The main take away is that managers really have no liabilities. The rationale seems to be that managers are not licensed professionals, so they don’t have a higher standard to meet. The main higher standard might be that a lack of knowledge absolves them of accountable because they do not have a professional’s training and certification. How could a non-professional be accountable for knowledge s/he has no knowledge about? A professional would be liable for knowing certain things about their work and if s/he doesn’t know, then the professional is accountable for not doing his/her job correctly.

Opinion

Here’s my stance on all this. The solution isn’t to prosecute non-professional managers for things they should have known. There is nothing in corporate charters that require managers to be professionals. (Here, I’m using the word professional in the traditional sense, a person who is licensed to practice a certain craft or use certain knowledge.) The solution is to make managing professionals a profession. Currently, banks are managed by people who don’t really know how to operate their own banks; they know how to manage the people who do. But shouldn’t they know how their bank operates? The answer, in my opinion, is “yes.”

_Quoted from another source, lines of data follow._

-- ==== Sys2Proof/Machine/DapCore.lean ====
section
/-! DEFINITION. The Dictionary Access Protocol up to the entry: PDUs (R39, R40), transports (R43), the order of checks (R562),
serving power domains (R498), repeats (R45). The effects of the entries come as arguments. -/

namespace Sys2Proof.Machine

/-- A result of a request: code of R48 and detail. -/
abbrev Code := Nat × Nat

/-- Success. -/
def ok : Code := (0, 0)

/-- The same client: transport and identity of R43; the port a datagram came in by and its source MAC are not part of it.
[DEDUCED, log entry 24] -/
def sameClient (a b : Client) : Bool :=
  match a, b with
  | .udp _ x p _, .udp _ y q _ => x == y && p == q
  | _, _ => a == b

/-- Segment payload of a client's transport (R43). -/
def payloadOf : Client → Nat
  | .can _ => 52 | .udp .. => 1024 | .hspi => 256 | .window _ => 4096

/-- Window W of a client's transport (R43). [DEDUCED, log entry 19] -/
def windowOf : Client → Nat
  | .can _ => 1 | .udp .. => 4 | .hspi => 1 | .window _ => 4

/-- The smallest CAN FD data length that holds n bytes, 0 when none does. -/
def canLength (n : Nat) : Nat :=
  (([0, 1, 2, 3, 4, 5, 6, 7, 8, 12, 16, 20, 24, 32, 48, 64].find? fun x => decide (n ≤ x)).getD 0)

/-- A protocol data unit (R39). -/
structure Pdu where
  cmd : Nat
  tag : Byte
  key : Nat
  flags : Nat
  len : Nat
  arg : Nat
  data : List Byte
  deriving DecidableEq, Repr

/-- The bytes of a PDU (R39). -/
def Pdu.bytes (p : Pdu) : List Byte :=
  [BitVec.ofNat 8 p.cmd, p.tag] ++ toBe 2 (p.key / 256) ++ toBe 1 (p.key % 256) ++ toBe 1 p.flags
    ++ toBe 2 p.data.length ++ toBe 4 p.arg ++ p.data

/-- The PDU that bytes hold; missing bytes read 0. -/
def parsePdu (b : List Byte) : Pdu :=
  { cmd := byteAt b 0, tag := BitVec.ofNat 8 (byteAt b 1), key := beAt b 2 2 * 256 + byteAt b 4, flags := byteAt b 5,
    len := beAt b 6 2, arg := beAt b 8 4, data := (b.drop 12).take (beAt b 6 2) }

/-- The form of a PDU agrees with R39 on a client's transport. [DEDUCED, log entry 17] -/
def formOk (c : Client) (b : List Byte) : Bool :=
  let p := parsePdu b
  let lenOk := match c with
    | .can _ => b.length == canLength (12 + p.len)
    | _ => b.length == 12 + p.len
  decide (12 ≤ b.length) && decide (p.len ≤ payloadOf c) && lenOk && p.flags % 128 == 0

/-- A request whose DATA or ARG column is empty carries none (R39, R40). [DEDUCED, log entry 17] -/
def emptyOk (p : Pdu) : Bool :=
  (!([1, 3, 4, 5].contains p.cmd) || p.len == 0) && (!([1, 2, 3].contains p.cmd) || p.arg == 0)

/-- A response PDU with a result code in ARG. -/
def codePdu (cmd : Nat) (tag : Byte) (key : Nat) (r : Code) : List Byte :=
  Pdu.bytes ⟨cmd, tag, key, 0, 0, r.1 * 65536 + r.2 % 65536, []⟩

/-- An abort (R40). -/
def abortPdu (tag : Byte) (key : Nat) (r : Code) : List Byte := codePdu 0x7F tag key r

So, while I don’t believe that bank holding companies need to be managed by professionals because what is needed at that level is quite different than individual bank units, these individual units should be managed by professionals in and of that field. Projecting out, what will happen in the future with this standard in place would be that future bank holding company executives will be a banker from those units.

A small group of people have argued that bank executives are professionals because almost all of them come from investment banking backgrounds and they hold Series licenses from FINRA. The problem there is that taking away their license to sell securities does not bar them from managing a people who do, let alone other bank units. My solution would solve this for the most part because people will not be allowed to climb the ladder of another bank unit without that license required to practice in that bank unit.

Economically, what will happen is that this will allow large bank holding companies to exist. But this standard will force units to shrink and many more units be created. The pyramid will be at the state-level, and executives will be plucked from those levels. Large national banks may have multi-state regions but those will also be led by former state-level unit managers, making them at least accountable for maintaining the professional standards of one profession. Eventually, the only qualified national bank managers will be people who used to run banks.